* REQUIRED ACTION *
Once you reach the line containing "(30_encoding.md R84). -/" in the data below, restate each line word for word up to and including the one containing "def execDigit22 (x".

----

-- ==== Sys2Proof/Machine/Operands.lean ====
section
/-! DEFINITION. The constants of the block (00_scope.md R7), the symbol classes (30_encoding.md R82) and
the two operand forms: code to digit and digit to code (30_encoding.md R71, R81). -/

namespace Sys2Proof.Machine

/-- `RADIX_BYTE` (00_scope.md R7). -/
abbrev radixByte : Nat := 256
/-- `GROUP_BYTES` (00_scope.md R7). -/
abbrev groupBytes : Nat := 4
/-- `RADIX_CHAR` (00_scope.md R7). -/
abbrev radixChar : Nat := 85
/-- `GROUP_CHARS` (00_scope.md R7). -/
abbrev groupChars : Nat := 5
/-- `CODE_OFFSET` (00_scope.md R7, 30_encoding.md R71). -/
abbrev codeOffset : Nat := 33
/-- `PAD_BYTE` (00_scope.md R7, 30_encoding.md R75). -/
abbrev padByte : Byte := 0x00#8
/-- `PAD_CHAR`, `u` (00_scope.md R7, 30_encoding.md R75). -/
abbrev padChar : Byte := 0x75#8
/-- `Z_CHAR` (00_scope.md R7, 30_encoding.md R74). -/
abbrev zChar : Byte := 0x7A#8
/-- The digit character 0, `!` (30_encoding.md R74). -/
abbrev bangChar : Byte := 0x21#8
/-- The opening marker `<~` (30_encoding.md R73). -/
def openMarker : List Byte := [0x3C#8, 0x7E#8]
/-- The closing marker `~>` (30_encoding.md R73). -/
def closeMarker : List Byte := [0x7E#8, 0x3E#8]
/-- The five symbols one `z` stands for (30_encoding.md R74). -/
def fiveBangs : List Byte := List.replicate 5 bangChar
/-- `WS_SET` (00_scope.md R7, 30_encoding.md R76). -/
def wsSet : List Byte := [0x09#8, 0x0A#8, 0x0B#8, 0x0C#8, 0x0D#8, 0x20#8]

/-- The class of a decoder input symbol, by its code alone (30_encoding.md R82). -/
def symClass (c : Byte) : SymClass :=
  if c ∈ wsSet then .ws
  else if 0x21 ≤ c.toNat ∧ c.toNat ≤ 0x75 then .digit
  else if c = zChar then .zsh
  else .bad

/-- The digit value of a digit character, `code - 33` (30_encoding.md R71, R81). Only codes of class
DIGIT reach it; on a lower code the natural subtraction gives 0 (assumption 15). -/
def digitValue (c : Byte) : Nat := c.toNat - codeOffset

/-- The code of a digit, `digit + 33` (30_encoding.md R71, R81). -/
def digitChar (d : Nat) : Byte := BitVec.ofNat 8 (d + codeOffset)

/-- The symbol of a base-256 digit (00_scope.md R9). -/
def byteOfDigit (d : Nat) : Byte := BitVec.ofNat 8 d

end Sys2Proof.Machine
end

----

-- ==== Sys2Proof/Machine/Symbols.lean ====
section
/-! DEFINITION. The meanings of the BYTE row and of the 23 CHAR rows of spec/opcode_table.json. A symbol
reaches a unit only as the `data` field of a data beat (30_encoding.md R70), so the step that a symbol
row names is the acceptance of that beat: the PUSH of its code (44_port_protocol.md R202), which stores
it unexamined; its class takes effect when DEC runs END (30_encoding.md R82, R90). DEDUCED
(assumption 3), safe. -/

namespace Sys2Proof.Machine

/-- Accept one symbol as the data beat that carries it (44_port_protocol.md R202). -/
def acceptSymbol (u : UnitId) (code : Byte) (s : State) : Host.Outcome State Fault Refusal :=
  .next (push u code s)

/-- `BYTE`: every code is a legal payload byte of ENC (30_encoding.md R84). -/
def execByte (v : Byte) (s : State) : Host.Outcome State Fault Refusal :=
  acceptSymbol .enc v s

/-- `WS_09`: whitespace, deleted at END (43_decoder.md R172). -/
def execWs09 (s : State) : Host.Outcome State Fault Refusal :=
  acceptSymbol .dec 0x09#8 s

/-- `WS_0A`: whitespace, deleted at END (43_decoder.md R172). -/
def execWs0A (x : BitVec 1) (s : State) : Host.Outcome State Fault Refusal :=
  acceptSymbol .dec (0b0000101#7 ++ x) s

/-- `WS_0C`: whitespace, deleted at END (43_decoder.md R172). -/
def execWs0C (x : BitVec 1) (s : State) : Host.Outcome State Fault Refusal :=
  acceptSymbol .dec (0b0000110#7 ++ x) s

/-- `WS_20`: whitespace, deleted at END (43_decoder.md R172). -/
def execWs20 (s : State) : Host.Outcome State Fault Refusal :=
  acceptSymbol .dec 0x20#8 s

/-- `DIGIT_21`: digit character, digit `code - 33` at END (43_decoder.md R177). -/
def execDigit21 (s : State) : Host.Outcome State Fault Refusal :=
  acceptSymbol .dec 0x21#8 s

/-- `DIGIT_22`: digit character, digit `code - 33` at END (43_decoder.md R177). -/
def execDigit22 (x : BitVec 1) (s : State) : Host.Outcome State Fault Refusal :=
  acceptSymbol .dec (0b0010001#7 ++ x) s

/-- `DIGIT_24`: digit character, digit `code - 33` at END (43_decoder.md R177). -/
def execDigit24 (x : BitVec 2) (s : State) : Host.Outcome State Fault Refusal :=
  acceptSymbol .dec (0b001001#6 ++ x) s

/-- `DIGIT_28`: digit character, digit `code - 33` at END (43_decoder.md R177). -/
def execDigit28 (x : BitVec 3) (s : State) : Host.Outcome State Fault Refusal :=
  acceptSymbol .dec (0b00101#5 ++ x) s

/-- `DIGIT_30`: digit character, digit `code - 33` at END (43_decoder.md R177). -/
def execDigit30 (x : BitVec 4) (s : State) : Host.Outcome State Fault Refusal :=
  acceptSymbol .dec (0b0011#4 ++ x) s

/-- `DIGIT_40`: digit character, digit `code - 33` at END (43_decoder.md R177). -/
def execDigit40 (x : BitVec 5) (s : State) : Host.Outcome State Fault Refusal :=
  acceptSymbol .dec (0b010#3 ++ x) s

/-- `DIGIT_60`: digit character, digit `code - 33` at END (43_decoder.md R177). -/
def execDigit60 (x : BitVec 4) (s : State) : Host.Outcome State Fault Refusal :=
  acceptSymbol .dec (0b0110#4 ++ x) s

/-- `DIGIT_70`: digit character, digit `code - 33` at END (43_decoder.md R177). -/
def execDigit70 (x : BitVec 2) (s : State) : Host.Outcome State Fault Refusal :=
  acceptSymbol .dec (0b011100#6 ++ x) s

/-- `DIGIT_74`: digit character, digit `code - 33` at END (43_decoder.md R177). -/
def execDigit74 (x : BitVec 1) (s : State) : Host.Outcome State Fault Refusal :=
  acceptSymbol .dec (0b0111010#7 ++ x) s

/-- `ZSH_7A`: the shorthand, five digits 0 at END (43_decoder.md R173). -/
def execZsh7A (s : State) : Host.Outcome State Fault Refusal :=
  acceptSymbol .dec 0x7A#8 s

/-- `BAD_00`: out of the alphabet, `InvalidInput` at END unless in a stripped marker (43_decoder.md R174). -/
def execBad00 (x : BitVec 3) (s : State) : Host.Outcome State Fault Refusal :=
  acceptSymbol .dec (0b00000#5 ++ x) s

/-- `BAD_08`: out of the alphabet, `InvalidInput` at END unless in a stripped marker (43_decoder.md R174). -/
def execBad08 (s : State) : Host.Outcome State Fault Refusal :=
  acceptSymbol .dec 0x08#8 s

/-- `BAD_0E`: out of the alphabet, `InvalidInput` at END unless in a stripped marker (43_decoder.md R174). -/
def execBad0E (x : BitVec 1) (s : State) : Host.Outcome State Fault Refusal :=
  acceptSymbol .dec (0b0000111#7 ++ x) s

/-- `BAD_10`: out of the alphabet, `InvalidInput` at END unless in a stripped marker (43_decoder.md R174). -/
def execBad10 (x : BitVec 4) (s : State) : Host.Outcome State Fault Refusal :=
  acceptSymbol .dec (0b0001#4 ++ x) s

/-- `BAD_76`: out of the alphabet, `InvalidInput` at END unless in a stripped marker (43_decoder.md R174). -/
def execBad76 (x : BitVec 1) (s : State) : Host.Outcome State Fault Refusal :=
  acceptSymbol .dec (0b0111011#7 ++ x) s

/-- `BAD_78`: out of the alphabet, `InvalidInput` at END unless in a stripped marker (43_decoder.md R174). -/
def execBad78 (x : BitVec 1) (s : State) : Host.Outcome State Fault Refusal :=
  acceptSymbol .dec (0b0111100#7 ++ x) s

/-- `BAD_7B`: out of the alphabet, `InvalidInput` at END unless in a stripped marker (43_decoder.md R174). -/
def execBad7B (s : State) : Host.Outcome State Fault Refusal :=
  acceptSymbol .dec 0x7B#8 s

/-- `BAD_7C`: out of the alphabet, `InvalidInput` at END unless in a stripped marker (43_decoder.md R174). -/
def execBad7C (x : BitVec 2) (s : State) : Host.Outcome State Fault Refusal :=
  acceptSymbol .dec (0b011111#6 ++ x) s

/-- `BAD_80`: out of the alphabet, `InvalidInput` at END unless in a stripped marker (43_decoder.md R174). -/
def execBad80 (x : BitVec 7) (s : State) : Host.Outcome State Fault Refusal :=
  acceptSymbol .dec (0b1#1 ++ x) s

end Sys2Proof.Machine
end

----

* RESPONSE *
/-- `BYTE`: every code is a legal payload byte of ENC (30_encoding.md R84). -/
def execByte (v : Byte) (s : State) : Host.Outcome State Fault Refusal :=
  acceptSymbol .enc v s

/-- `WS_09`: whitespace, deleted at END (43_decoder.md R172). -/
def execWs09 (s : State) : Host.Outcome State Fault Refusal :=
  acceptSymbol .dec 0x09#8 s

/-- `WS_0A`: whitespace, deleted at END (43_decoder.md R172). -/
def execWs0A (x : BitVec 1) (s : State) : Host.Outcome State Fault Refusal :=
  acceptSymbol .dec (0b0000101#7 ++ x) s

/-- `WS_0C`: whitespace, deleted at END (43_decoder.md R172). -/
def execWs0C (x : BitVec 1) (s : State) : Host.Outcome State Fault Refusal :=
  acceptSymbol .dec (0b0000110#7 ++ x) s

/-- `WS_20`: whitespace, deleted at END (43_decoder.md R172). -/
def execWs20 (s : State) : Host.Outcome State Fault Refusal :=
  acceptSymbol .dec 0x20#8 s

/-- `DIGIT_21`: digit character, digit `code - 33` at END (43_decoder.md R177). -/
def execDigit21 (s : State) : Host.Outcome State Fault Refusal :=
  acceptSymbol .dec 0x21#8 s

/-- `DIGIT_22`: digit character, digit `code - 33` at END (43_decoder.md R177). -/
def execDigit22 (x : BitVec 1) (s : State) : Host.Outcome State Fault Refusal :=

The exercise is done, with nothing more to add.